Car traction tracks.
• These portable plastic tracks can be stored in the vehicle and placed under the wheels to give the vehicle extra traction. While only a temporary measure, these tracks are really useful for getting your vehicle on the move again. They fold up neatly and can be stored easily in the vehicle boot once used.

5. Take care around winter road maintenance vehicles.

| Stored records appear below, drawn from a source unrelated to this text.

/-- The state after reset is the power-on state of 10_state.md R46 (taking it as the reset is log entry 1): no session, no pool, no
backing buffer, no sprite, no mark, nothing issued; and it meets every invariant. -/
def Obligations.ResetIsPowerOnState : Prop :=
  State.reset.flag .attached = false ∧ State.reset.status = 0 ∧ State.reset.pool = ⟨[], [], 0, none, 0⟩ ∧
  State.reset.backing.cells = [] ∧ State.reset.cursor.pix = [] ∧ State.reset.marks = ⟨false, false, false, false⟩ ∧
  State.reset.pending = none ∧ State.reset.queue = [] ∧ State.reset.events = [] ∧
  PoolInv State.reset ∧ WireInv State.reset ∧ MemoryInv State.reset ∧ RegisterInv State.reset ∧ GeometryInv State.reset

/-! ## Wire commands -/

/-- W_RUN16 and W_RUN8 (30_encoding.md R94, 42_run_encoder.md R146): the raw values and then the copies of the last one go to
consecutive device addresses, 2 or 1 apart and mod 2^24, and the reader's list grows by the run; a run command whose raw count is
not 1 to 255 is rejected (30_encoding.md R97, R99, 42_run_encoder.md R147), on which the machine stops by name (log entry 24). That
the machine runs the commands is log entry 12; which byte of a 16-bit value lies lower is free (log entry 13). -/
def Obligations.RunsReachDevice : Prop :=
  (∀ (s : State) (addr : DevAddr) (rep : Byte) (raw : List Half),
    (raw.length = 0 ∨ 255 < raw.length → exec (.wRun16 addr rep raw) s = .refused .wireRejected) ∧
    ∀ last, raw.getLast? = some last → raw.length ≤ 255 →
    let vals := raw ++ List.replicate rep.toNat last
    ∃ mem, exec (.wRun16 addr rep raw) s =
        .next { s with device := ⟨mem, s.device.regs, s.device.items ++ [.run16 addr vals]⟩ } ∧
      (∀ j v, vals[j]? = some v →
        Memory.read mem .deviceMem (addr + BitVec.ofNat 24 (2 * j)).toNat =
          (if Config.deviceHighByteFirst then v.extractLsb' 8 8 else v.extractLsb' 0 8) ∧
        Memory.read mem .deviceMem (addr + BitVec.ofNat 24 (2 * j + 1)).toNat =
          (if Config.deviceHighByteFirst then v.extractLsb' 0 8 else v.extractLsb' 8 8)) ∧
      ∀ a, (∀ j < 2 * vals.length, a ≠ (addr + BitVec.ofNat 24 j).toNat) →
        Memory.read mem .deviceMem a = Memory.read s.device.mem .deviceMem a) ∧
  (∀ (s : State) (addr : DevAddr) (rep : Byte) (raw : List Byte),
    (raw.length = 0 ∨ 255 < raw.length → exec (.wRun8 addr rep raw) s = .refused .wireRejected) ∧
    ∀ last, raw.getLast? = some last → raw.length ≤ 255 →
    let vals := raw ++ List.replicate rep.toNat last
    ∃ mem, exec (.wRun8 addr rep raw) s =
        .next { s with device := ⟨mem, s.device.regs, s.device.items ++ [.run8 addr vals]⟩ } ∧
      (∀ j v, vals[j]? = some v → Memory.read mem .deviceMem (addr + BitVec.ofNat 24 j).toNat = v) ∧
      ∀ a, (∀ j < vals.length, a ≠ (addr + BitVec.ofNat 24 j).toNat) →
        Memory.read mem .deviceMem a = Memory.read s.device.mem .deviceMem a)

/-- W_REGW sets one device register (30_encoding.md R95) and W_PAD carries no command (R96); the reader notes each (log entry 12). -/
def Obligations.RegwAndPadReachDevice : Prop :=
  (∀ (s : State) (reg val : Byte), ∃ regs, exec (.wRegw reg val) s =
      .next { s with device := ⟨s.device.mem, regs, s.device.items ++ [.regw reg val]⟩ } ∧
    ∀ a, Memory.read regs .deviceReg a = if a = reg.toNat then val else Memory.read s.device.regs .deviceReg a) ∧
  (∀ (s : State) (n : Nat), exec (.wPad n) s =
    .next { s with device := { s.device with items := s.device.items ++ [.pad n] } })

/-! ## Whole frames -/

/-- RENDER_FRAME and FILL_FRAME with any number of lines and slots (46_frame_loop.md R220 to R229, 42_run_encoder.md R151), at once
or when a slot comes free for a waiting frame: what they have still to do is the work of `FrameCtx.workLeft`, line after line and
within a line the 16-bit channel first, a fresh slot each time one is full.
Where the free slots are enough, every slot is submitted, the last one with its actual length or released when empty; accepted slots
are in flight and give their SUBMIT events in order, rejected ones go back to FREEQ and set LOST_PIXELS; BACKING and the counters are
those of the lines; the request returns OK.
Where they run out after `c + 1` slots, the frame waits with FRAME_BUSY as it was begun, and what it has still to do there is exactly
the rest: no pixel is encoded twice and none is left out.
The splitters are PRESUMED, log entry 4; the draws are log entry 9. -/
def Obligations.FrameSendsItsSlots : Prop :=
  ∀ (s : State) (f : FrameCtx) (begun : Word) (out : Host.Outcome State Fault Refusal), PoolInv s → s.pool.freeq ≠ [] →
    (∃ i, FrameStarts i s f ∧ out = exec i s ∧ begun = s.status ||| 0x00000002) ∨
    (s.pending = some (.frame f) ∧ (f.phase = .line → f.y < f.yEnd) ∧ out = moveStep .producer s ∧ begun = s.status) →
    let work := f.workLeft s
    let deliver (slots : List (List Byte)) := deliver (fun j => (s.afterDraws j).nextChoice) 0 s.pool.freeq slots
    ((deliver work.packing.full).free ≠ [] →
      let slots := work.packing.full ++ (if work.packing.current = [] then [] else [work.packing.current])
      let d := deliver slots
      ∃ t, out = .next t ∧ s.FrameKept t ∧
        Pool.Delivered s.cfg.slotBytes s.pool t.pool d
          (if work.packing.current = [] then d.free.tail ++ d.free.take 1 else d.free) ∧
        t.events = s.events ++ d.events ∧ t.backing = work.backing ∧
        t.counters = ⟨s.counters.rendered + BitVec.ofNat 32 (4 * (f.x1 - f.x0) * f.linesLeft.length),
          s.counters.identical + BitVec.ofNat 32 work.identical, s.counters.sent + (d.events.map SubmitEvent.len).sum,
          s.counters.cpu + (s.afterDraws slots.length).nextDraw⟩ ∧
        t.status = (if d.events.length = slots.length then s.status else s.status ||| 0x00000001) &&& ~~~0x00000002#32 ∧
        t.pending = none ∧ t.replies = s.replies ++ [⟨.ok, .none⟩] ∧
        t.draws = (s.afterDraws (slots.length + 1)).draws ∧ t.drawCount = (s.afterDraws (slots.length + 1)).drawCount) ∧
    (∀ c, c < work.packing.full.length → (deliver (work.packing.full.take c)).free ≠ [] →
      (deliver (work.packing.full.take (c + 1))).free = [] →
      let d := deliver (work.packing.full.take (c + 1))
      ∃ t g, out = .next t ∧ s.FrameKept t ∧ t.pending = some (.frame g) ∧
        g.source = f.source ∧ g.x0 = f.x0 ∧ g.x1 = f.x1 ∧ g.yEnd = f.yEnd ∧ g.t = 0 ∧ g.phase ≠ .line ∧ f.y ≤ g.y ∧
        Pool.Delivered s.cfg.slotBytes s.pool t.pool d [] ∧ t.events = s.events ++ d.events ∧ t.replies = s.replies ∧
        t.counters.rendered =
          s.counters.rendered + BitVec.ofNat 32 (4 * (f.x1 - f.x0) * (f.linesLeft.length - g.linesLeft.length)) ∧
        t.counters.sent = s.counters.sent + (d.events.map SubmitEvent.len).sum ∧ t.counters.cpu = s.counters.cpu ∧
        t.status = (if d.events.length = c + 1 then begun else begun ||| 0x00000001) ∧
        t.draws = (s.afterDraws (c + 1)).draws ∧ t.drawCount = (s.afterDraws (c + 1)).drawCount ∧
        (g.workLeft t).packing = ⟨work.packing.full.drop (c + 1), work.packing.current⟩ ∧
        (g.workLeft t).backing = work.backing ∧
        t.counters.identical + BitVec.ofNat 32 (g.workLeft t).identical =
          s.counters.identical + BitVec.ofNat 32 work.identical)
end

The Highways Agency, an executive agency of the Department for Transport, is responsible for the motorways and trunk roads in England. It aims to reduce delays and accidents during wintry weather conditions by pre- treating motorways and trunk roads to prevent the formation of ice and snow, and by clearing snow from carriageways and hard shoulders
as soon as conditions permit.

Local Authorities are responsible for similar work on the local road network.

Salting vehicles.
• Salting vehicles travel at speeds of up to 40 mph spreading salt across all lanes of the carriageway. Ensure you maintain a safe distance behind these vehicles and do not attempt to overtake as they often spray salt at such a speed that it can damage your vehicle’s bodywork.

Snow ploughing.
• Snow ploughing can throw up irregular amounts of snow that may be a hazard to vehicles. Again, maintain a safe distance behind the vehicle and not to attempt to overtake.

6. Roadworks on motorways and major roads

If you have to drive through roadworks, take extra care:

  • Keep to the speed limit, which is there for your safety.
  • Move into the correct lane in good time and avoid switching lanes.
  • Concentrate on the road ahead rather than the roadworks.
  • Be alert for Highways Agency works traffic leaving or entering roadworks.
  • Keep a safe distance between you and the vehicle in front, as you may have to quickly slow down for queues.
  • Observe all signs, which are there to help you.

If you must drive, make sure you are prepared for the conditions.

If you do get into trouble.

  • Do not use a mobile phone while driving. Instead, stop somewhere safe or ask a passenger to make the call.
  • On a motorway, it is best to use
a roadside emergency telephone, because it will help the breakdown/ emergency services to locate you easily. If you have to use a mobile phone, make sure you know your location from the numbers on the marker posts positioned at the side of the hard shoulder.
  • Abandoned vehicles can
hold up rescue vehicles and snowploughs, so to ensure that the road is cleared as quickly as possible, stay with your vehicle until help arrives. Remember, do not stay in your vehicle on the hard shoulder.
  • If you have to leave your vehicle to get help, make sure other drivers can see you clearly.